/-- Priority of what the module sends: firmware's own frames take priority 0. PRESUMED: log entry 106. -/
def TxItem.prio (s : State) (x : TxItem) : Nat := if x.roce then netPrio s else 0

def portRec (s : State) (port : Nat) : PortRec := nth PortRec.fresh s.ports port
def modPort (s : State) (port : Nat) (f : PortRec → PortRec) : State := { s with ports := setNth s.ports port (f (portRec s port)) }

/-- The link partner has paused a priority of the port. -/
def portPaused (s : State) (port prio : Nat) : Bool := nth false (portRec s port).paused prio

/-- A frame or message leaves by a logical port, or waits there while its priority is paused (R327). -/
def State.sendItem (s : State) (port : Nat) (x : TxItem) : State :=
  if portPaused s port (x.prio s) then modPort s port (fun p => { p with tx := p.tx ++ [x] }) else s.emit x.out

/-- RoCEv2 traffic to a host leaves by its logical port (R327, R339). `ctx`: the context whose queue pair sends it, none for the control pair. -/
def State.toHost (s : State) (slot : Nat) (ctx : Option Nat) (r : Option CqRec) (o : Out) : State :=
  match s.host? slot with
  | none => s
  | some h => s.sendItem h.port { slot := some slot, ctx := ctx, roce := true, record := r, out := o }

/-- RoCEv2 traffic to the host of a slot is paused. -/
def hostPaused (s : State) (slot : Nat) : Bool := (s.host? slot).any (fun h => portPaused s h.port (netPrio s))

/-- Immediate of an event: the context number in bits [7:0], the low 24 bits of SEQ in bits [31:8] (R341). -/
def evtImm (cn seq : Nat) : Nat := cn % 2 ^ 8 + seq % 2 ^ 24 * 2 ^ 8

/-- Write one record to host memory and raise its event when EVT is set (R99, R341). -/
def writeRec (s : State) (cn : Nat) (c : Ctx) (r : CqRec) : State :=
  match hostWindow c (cqHwin c) with
  | none => s
  | some w =>
    let va := w.va + cqOffset c + 32 * (c.cqTail.toNat % 2 ^ cqLog c)
    let seq := field r.toNat 255 192
    let s := (s.toHost c.slot (some cn) (some r) (.hostWrite c.slot w.rkey va (toBytes 32 r.toNat))).setCtx cn { c with cqTail := c.cqTail + 1 }
    if (c.reg.map (·.evt)).getD false then s.toHost c.slot (some cn) none (.sendImm c.slot (evtImm cn seq)) else s

/-- What waits at the ports and meets a condition is not sent. -/
def dropTx (s : State) (p : TxItem → Bool) : State :=
  { s with ports := s.ports.map (fun q => { q with tx := q.tx.filter (fun x => !(p x)) }) }

/-- Something of the context waits to be sent. -/
def unsent (s : State) (cn : Nat) : Bool := s.ports.any (fun q => q.tx.any (fun x => x.ctx == some cn && x.record.isNone))

/-- Write held records while there is room, oldest first; CQFULL while any is left, a lost attachment included. DESIGN CHOICE: log entry 103. -/
def drainRecs : Nat → State → Nat → State
  | 0, s, _ => s
  | n + 1, s, cn =>
    match s.ctx? cn with
    | none => s
    | some c =>
      match c.heldRecs, s.host? c.slot with
      | r :: rest, some h =>
        if cqRoom h c then drainRecs n (writeRec s cn { c with heldRecs := rest } r) cn
        else s.setCtx cn { c with cqfull := true }
      | [], _ => s.setCtx cn { c with cqfull := false }
      | _ :: _, none => s.setCtx cn { c with cqfull := true }

/-- Post one completion record: SEQ is given, and the record is written or held in order of SEQ (R101, R107, R463). A context in
Drydown gets none (R391). -/
def post (s : State) (cn : Nat) (body : Nat) : State :=
  match s.ctx? cn with
  | none => s
  | some c =>
    if c.drydown then s else
    let r : CqRec := BitVec.ofNat 256 (body + c.nextSeq.toNat * 2 ^ 192)
    let s := s.setCtx cn { c with heldRecs := c.heldRecs ++ [r], nextSeq := c.nextSeq + 1 }
    drainRecs (c.heldRecs.length + 2) s cn

/-! ### Page tables and translation (R280, R281) -/

/-- Free a physical page: it is scrubbed before it joins the free pool (R285, R286). -/
def releasePage (s : State) (phys : Nat) : State :=
  match pageOf phys with
  | none => s
  | some (far, d, p) =>
    let f (t : Tier) : Tier := { t with used := t.used.filter (· != p), scrubbing := insertNat p t.scrubbing }
    if far then { s with far := setNth s.far d (f (nth Tier.fresh s.far d)) }
    else { s with near := setNth s.near d (f (nth Tier.fresh s.near d)) }

/-- Return a page that stays with its context: zeroed and free at once (R114 step 5, R286). -/
def recyclePage (s : State) (phys : Nat) : State :=
  match pageOf phys with
  | none => s
  | some (far, d, p) =>
    let f (t : Tier) : Tier := { t with used := t.used.filter (· != p) }
    let s := { s with mem := Memory.erase s.mem phys pageSize }
    if far then { s with far := setNth s.far d (f (nth Tier.fresh s.far d)) }
    else { s with near := setNth s.near d (f (nth Tier.fresh s.near d)) }

/-- Take a free page of a tier on the first die of the list that has one. DESIGN CHOICE: log entry 81. -/
def takePage (s : State) (far : Bool) : List Nat → Option (State × Nat)
  | [] => none
  | d :: r =>
    let stack := if far then farStack s.order d else d
    let ok := if far then stackFitted s.order stack else true
    let t := nth Tier.fresh (if far then s.far else s.near) stack
    match (if ok then t.firstFree far else none) with
    | none => takePage s far r
    | some p =>
      let t := { t with used := insertNat p t.used }
      let s := if far then { s with far := setNth s.far stack t } else { s with near := setNth s.near stack t }
      some (s, physPage far stack p)

def isFar (phys : Nat) : Bool := decide (nearEnd ≤ phys)

/-- The die or stack a physical page lies on. -/
def pageDie (phys : Nat) : Nat :=
  match pageOf phys with
  | some (_, d, _) => d
  | none => 0

/-- Bytes of a share of a cluster scratchpad and of a pipeline's staging (R281). -/
def shareCluster (c : Ctx) : Nat := c.spshare * 0x10000
def sharePipe (c : Ctx) : Nat := c.spshare * 0x4000

/-- The window offset lies inside the context's share of a unit (R264, R281). -/
def winOk (c : Ctx) (off : Nat) : Bool :=
  let o := off % 0x100000000
  decide (off / 0x100000000 < 24) &&
    (if o < 0x8000000 then decide (o % 0x800000 < shareCluster c)
     else if o < 0x9000000 then decide (o % 0x200000 < sharePipe c)
     else false)

def vpageOf (va : Nat) : Nat := va / pageSize

/-- Where a byte of a context lies: the shadow when there is one (R123), the mapped page, or the window share (R281). No address of a task
reaches register space, so the privilege fault of R95 is never raised. DEDUCED: log entry 109. -/
def translate (cn : Nat) (c : Ctx) (va : Nat) (write : Bool) : X Nat :=
  let va := va % 2 ^ 48
  if va < winLo then
    match NMap.get? c.pages (vpageOf va) with
    | none => .error .partition
    | some e =>
      if write && e.ro then .error .partition else
      match NMap.get? c.shadows (vpageOf va) with
      | some sh => .ok (sh.phys + va % pageSize)
      | none => .ok (e.phys + va % pageSize)
  else if va < winHi then (if winOk c (va - winLo) then .ok (winKey cn (va - winLo)) else .error .partition)
  else .error .partition

/-- Header bits [15:8] of RRED, ODD and W that the table of R208 gives an image; the derivative set has none given. -/
def builtinKind (i : Nat) : Option Nat :=
  match i with
  | 0 | 1 => some 1
  | 2 => some 2
  | 3 => some 3
  | 4 => some 0x83
  | 6 => some 4
  | 5 | 7 | 8 | 9 | 10 => some 0
  | _ => none

/-- A byte of a built-in image: IVERS, the header bits that R208 gives, and bytes the manual does not list; the rest of the region and
image 23 hold zeros (R202, R207, R256). -/
def builtinRead (off : Nat) : Byte :=
  let i := off / 0x2000
  let o := off % 0x2000
  if o < 7232 ∧ (i < 11 ∨ (16 ≤ i ∧ i < 23)) then
    let i := if i = 21 then 5 else i
    let b := Config.builtinByte i o
    if o = 0 then 1
    else if o = 1 then (builtinKind i).elim b (fun k => (if k % 4 < 2 then 0 else b &&& 0x78) ||| BitVec.ofNat 8 k)
    else if o < 4 then 0
    else b
  else 0

/-- One byte as a task of the context reads it. -/
def readByte (s : State) (cn : Nat) (c : Ctx) (va : Nat) : X Byte :=
  let va := va % 2 ^ 48
  if tabLo ≤ va then .ok (builtinRead (va - tabLo)) else
  match translate cn c va false with
  | .ok p => .ok (Memory.get s.mem p)
  | .error e => .error e

def readBytes (s : State) (cn : Nat) (c : Ctx) (va n : Nat) : X Bytes := mapE (readByte s cn c) (rangeFrom va n)

/-- A little-endian number of n bytes. -/
def readNat (s : State) (cn : Nat) (c : Ctx) (va n : Nat) : X Nat :=
  match readBytes s cn c va n with
  | .ok b => .ok (ofBytes b)
  | .error e => .error e

/-- Bytes of the scale table at virtual address 0: 4,096 slots of 8 (R58, R343). -/
def scaleTableSize : Nat := 32768

/-! ### Shadows (R58, R121, R123, R125) -/

/-- Pages that are step state whatever instruction writes them: declared regions, the scale table's page, stream state regions. -/
def stepState (c : Ctx) (vp : Nat) : Bool :=
  vp == 0 || c.regions.any (fun r => decide (r.2.base / pageSize ≤ vp) && decide (vp < r.2.base / pageSize + r.2.pages)) ||
    c.streams.any (fun r => decide (r.2.sbase / pageSize ≤ vp) && decide (vp < r.2.sbase / pageSize + r.2.spages))

def shadowCount (c : Ctx) (far : Bool) : Nat := (c.shadows.filter (fun e => isFar e.2.phys == far)).length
____________
Problem statement: The answer to this exercise is one number: how many lines of the records above contain the string "sharePipe".

The completed task: 2